• [What you need to do]:
Print, in exact form, the lines below from the one containing "address := p.address % 16" through the one containing "agreed := 0", and omit all others.

• [Given records]:
* * * *
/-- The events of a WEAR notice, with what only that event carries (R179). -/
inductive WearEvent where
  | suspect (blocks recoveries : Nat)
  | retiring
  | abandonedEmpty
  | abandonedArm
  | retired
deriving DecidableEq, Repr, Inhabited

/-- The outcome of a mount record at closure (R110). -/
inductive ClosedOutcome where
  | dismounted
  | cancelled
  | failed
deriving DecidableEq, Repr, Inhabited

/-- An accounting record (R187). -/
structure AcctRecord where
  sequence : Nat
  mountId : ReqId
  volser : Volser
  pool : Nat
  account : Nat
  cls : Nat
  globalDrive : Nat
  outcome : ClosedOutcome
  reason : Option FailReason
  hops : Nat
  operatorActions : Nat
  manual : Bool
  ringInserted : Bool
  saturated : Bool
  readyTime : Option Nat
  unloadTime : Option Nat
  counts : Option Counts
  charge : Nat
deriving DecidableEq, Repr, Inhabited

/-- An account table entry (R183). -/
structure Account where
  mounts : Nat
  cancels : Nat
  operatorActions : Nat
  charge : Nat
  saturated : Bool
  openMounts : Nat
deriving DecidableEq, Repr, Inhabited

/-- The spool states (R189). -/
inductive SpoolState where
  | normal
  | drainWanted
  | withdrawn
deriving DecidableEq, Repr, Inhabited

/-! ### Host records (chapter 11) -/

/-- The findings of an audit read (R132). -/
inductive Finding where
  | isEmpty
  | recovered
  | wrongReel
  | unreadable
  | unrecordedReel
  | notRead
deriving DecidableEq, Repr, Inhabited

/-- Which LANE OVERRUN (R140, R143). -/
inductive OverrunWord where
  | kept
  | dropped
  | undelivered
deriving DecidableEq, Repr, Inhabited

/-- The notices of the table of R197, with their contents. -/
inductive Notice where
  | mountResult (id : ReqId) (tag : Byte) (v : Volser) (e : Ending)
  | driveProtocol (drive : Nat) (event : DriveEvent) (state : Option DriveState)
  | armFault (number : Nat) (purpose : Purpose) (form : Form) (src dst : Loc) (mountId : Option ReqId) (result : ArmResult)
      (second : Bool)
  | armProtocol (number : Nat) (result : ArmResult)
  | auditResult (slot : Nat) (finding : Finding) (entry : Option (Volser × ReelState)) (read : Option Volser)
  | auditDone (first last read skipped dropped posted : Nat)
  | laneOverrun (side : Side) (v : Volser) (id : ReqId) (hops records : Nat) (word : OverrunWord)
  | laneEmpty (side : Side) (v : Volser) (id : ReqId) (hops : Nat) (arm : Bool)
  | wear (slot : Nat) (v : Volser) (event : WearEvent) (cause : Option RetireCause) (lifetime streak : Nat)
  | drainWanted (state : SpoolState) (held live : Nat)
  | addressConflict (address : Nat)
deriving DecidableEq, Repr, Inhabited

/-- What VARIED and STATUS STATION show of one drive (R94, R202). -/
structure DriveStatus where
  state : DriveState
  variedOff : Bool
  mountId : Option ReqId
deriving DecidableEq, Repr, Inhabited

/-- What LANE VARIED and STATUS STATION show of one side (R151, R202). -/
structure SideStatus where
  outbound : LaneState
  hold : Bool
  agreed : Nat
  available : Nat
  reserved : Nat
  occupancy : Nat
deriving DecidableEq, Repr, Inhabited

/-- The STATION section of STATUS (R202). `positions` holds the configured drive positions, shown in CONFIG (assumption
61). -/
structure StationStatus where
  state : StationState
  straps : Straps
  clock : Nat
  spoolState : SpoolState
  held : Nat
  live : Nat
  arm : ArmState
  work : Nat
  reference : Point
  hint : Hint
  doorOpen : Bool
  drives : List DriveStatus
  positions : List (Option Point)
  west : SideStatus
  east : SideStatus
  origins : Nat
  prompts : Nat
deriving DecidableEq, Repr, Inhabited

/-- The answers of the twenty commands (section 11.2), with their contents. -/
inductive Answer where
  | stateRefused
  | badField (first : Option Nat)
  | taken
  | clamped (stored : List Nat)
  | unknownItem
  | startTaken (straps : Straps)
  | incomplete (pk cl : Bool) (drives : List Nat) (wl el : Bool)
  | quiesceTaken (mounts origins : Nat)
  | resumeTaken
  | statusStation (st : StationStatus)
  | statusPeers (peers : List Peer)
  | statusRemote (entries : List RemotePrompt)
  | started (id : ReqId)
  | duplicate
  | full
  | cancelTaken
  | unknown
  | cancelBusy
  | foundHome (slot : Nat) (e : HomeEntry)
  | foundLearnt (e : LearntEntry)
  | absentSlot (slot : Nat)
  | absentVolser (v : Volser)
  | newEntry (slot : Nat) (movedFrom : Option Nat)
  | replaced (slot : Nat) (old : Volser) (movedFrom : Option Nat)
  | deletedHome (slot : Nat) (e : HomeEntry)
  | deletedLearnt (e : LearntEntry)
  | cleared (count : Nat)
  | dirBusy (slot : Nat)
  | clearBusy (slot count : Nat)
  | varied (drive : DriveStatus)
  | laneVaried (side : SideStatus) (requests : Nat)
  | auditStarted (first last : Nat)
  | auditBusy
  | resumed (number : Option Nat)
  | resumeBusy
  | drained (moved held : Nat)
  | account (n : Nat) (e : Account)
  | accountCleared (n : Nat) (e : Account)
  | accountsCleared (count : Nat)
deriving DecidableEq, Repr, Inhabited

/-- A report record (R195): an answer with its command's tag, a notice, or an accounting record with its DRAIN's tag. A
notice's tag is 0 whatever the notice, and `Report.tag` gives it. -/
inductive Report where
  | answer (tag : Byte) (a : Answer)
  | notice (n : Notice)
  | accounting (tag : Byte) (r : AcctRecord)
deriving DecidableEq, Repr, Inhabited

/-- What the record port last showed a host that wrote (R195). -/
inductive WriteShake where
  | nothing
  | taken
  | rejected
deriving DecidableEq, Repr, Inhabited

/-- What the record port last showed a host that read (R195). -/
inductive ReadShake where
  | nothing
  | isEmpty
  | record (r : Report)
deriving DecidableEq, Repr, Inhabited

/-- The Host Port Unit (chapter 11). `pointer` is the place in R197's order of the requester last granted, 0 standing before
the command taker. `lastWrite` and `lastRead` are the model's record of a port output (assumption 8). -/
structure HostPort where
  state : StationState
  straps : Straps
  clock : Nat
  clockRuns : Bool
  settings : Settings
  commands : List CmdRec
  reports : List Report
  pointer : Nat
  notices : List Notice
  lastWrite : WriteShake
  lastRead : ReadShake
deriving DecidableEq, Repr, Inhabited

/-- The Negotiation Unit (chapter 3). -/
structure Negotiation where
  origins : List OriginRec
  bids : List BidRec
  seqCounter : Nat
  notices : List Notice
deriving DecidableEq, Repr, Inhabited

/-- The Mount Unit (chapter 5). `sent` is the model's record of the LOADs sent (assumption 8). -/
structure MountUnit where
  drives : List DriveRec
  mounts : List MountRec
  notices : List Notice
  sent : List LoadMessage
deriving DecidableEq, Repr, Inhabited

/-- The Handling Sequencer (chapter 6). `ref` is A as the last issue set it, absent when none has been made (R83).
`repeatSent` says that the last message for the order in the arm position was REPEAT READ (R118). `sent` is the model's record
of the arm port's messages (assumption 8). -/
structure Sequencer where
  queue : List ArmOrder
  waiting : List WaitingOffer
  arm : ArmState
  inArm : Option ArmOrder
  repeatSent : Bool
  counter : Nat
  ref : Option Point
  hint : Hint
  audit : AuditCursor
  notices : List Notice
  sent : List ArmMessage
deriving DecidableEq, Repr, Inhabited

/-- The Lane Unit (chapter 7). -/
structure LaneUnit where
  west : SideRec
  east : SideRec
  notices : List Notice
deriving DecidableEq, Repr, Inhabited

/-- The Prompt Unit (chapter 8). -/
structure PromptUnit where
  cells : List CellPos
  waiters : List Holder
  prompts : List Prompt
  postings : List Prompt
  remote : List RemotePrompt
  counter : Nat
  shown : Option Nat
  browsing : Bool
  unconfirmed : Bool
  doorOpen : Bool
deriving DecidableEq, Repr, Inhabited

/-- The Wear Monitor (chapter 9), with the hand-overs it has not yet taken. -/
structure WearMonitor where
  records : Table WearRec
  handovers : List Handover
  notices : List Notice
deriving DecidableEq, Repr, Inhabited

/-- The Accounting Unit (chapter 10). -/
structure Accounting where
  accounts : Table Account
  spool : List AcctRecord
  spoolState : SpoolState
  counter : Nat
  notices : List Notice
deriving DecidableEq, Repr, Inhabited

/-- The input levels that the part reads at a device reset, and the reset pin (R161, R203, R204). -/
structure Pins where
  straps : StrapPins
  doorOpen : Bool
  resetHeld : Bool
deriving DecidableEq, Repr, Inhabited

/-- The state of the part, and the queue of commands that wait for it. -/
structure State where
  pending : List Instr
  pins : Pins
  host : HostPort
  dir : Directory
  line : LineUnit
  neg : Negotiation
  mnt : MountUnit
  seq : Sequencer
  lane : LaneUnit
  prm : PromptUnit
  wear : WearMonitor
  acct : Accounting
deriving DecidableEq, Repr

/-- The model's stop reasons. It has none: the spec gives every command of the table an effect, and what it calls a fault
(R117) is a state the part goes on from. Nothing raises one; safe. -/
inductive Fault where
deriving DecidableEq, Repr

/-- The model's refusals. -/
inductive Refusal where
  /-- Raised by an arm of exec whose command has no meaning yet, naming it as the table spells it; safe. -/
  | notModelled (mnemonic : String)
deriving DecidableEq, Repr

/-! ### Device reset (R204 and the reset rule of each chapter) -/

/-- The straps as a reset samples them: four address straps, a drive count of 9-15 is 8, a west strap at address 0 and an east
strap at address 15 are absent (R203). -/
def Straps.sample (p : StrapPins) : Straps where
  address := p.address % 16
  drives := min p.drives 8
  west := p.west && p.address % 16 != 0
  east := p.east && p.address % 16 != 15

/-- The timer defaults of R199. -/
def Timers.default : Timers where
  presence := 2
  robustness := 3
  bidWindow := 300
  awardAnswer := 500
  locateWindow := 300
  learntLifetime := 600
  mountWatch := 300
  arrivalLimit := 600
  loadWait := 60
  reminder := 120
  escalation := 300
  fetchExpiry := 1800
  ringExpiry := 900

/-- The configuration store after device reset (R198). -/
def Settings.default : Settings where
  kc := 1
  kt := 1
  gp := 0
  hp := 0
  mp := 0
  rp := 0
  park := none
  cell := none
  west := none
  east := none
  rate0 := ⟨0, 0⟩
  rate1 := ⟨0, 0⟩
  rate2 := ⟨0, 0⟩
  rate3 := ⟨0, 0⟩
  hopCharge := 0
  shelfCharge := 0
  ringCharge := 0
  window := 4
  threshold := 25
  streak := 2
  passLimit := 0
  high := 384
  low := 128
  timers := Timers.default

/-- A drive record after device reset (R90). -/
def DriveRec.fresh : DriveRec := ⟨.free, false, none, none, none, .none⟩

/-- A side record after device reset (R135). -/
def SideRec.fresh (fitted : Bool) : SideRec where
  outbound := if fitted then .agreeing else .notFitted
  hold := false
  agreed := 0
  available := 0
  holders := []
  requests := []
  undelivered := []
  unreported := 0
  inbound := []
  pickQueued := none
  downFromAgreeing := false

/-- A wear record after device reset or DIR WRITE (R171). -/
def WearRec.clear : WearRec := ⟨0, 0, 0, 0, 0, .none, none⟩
* * * *
• [Response]:
  address := p.address % 16
  drives := min p.drives 8
  west := p.west && p.address % 16 != 0
  east := p.east && p.address % 16 != 15

/-- The timer defaults of R199. -/
def Timers.default : Timers where
  presence := 2
  robustness := 3
  bidWindow := 300
  awardAnswer := 500
  locateWindow := 300
  learntLifetime := 600
  mountWatch := 300
  arrivalLimit := 600
  loadWait := 60
  reminder := 120
  escalation := 300
  fetchExpiry := 1800
  ringExpiry := 900

/-- The configuration store after device reset (R198). -/
def Settings.default : Settings where
  kc := 1
  kt := 1
  gp := 0
  hp := 0
  mp := 0
  rp := 0
  park := none
  cell := none
  west := none
  east := none
  rate0 := ⟨0, 0⟩
  rate1 := ⟨0, 0⟩
  rate2 := ⟨0, 0⟩
  rate3 := ⟨0, 0⟩
  hopCharge := 0
  shelfCharge := 0
  ringCharge := 0
  window := 4
  threshold := 25
  streak := 2
  passLimit := 0
  high := 384
  low := 128
  timers := Timers.default

/-- A drive record after device reset (R90). -/
def DriveRec.fresh : DriveRec := ⟨.free, false, none, none, none, .none⟩

/-- A side record after device reset (R135). -/
def SideRec.fresh (fitted : Bool) : SideRec where
  outbound := if fitted then .agreeing else .notFitted
  hold := false
  agreed := 0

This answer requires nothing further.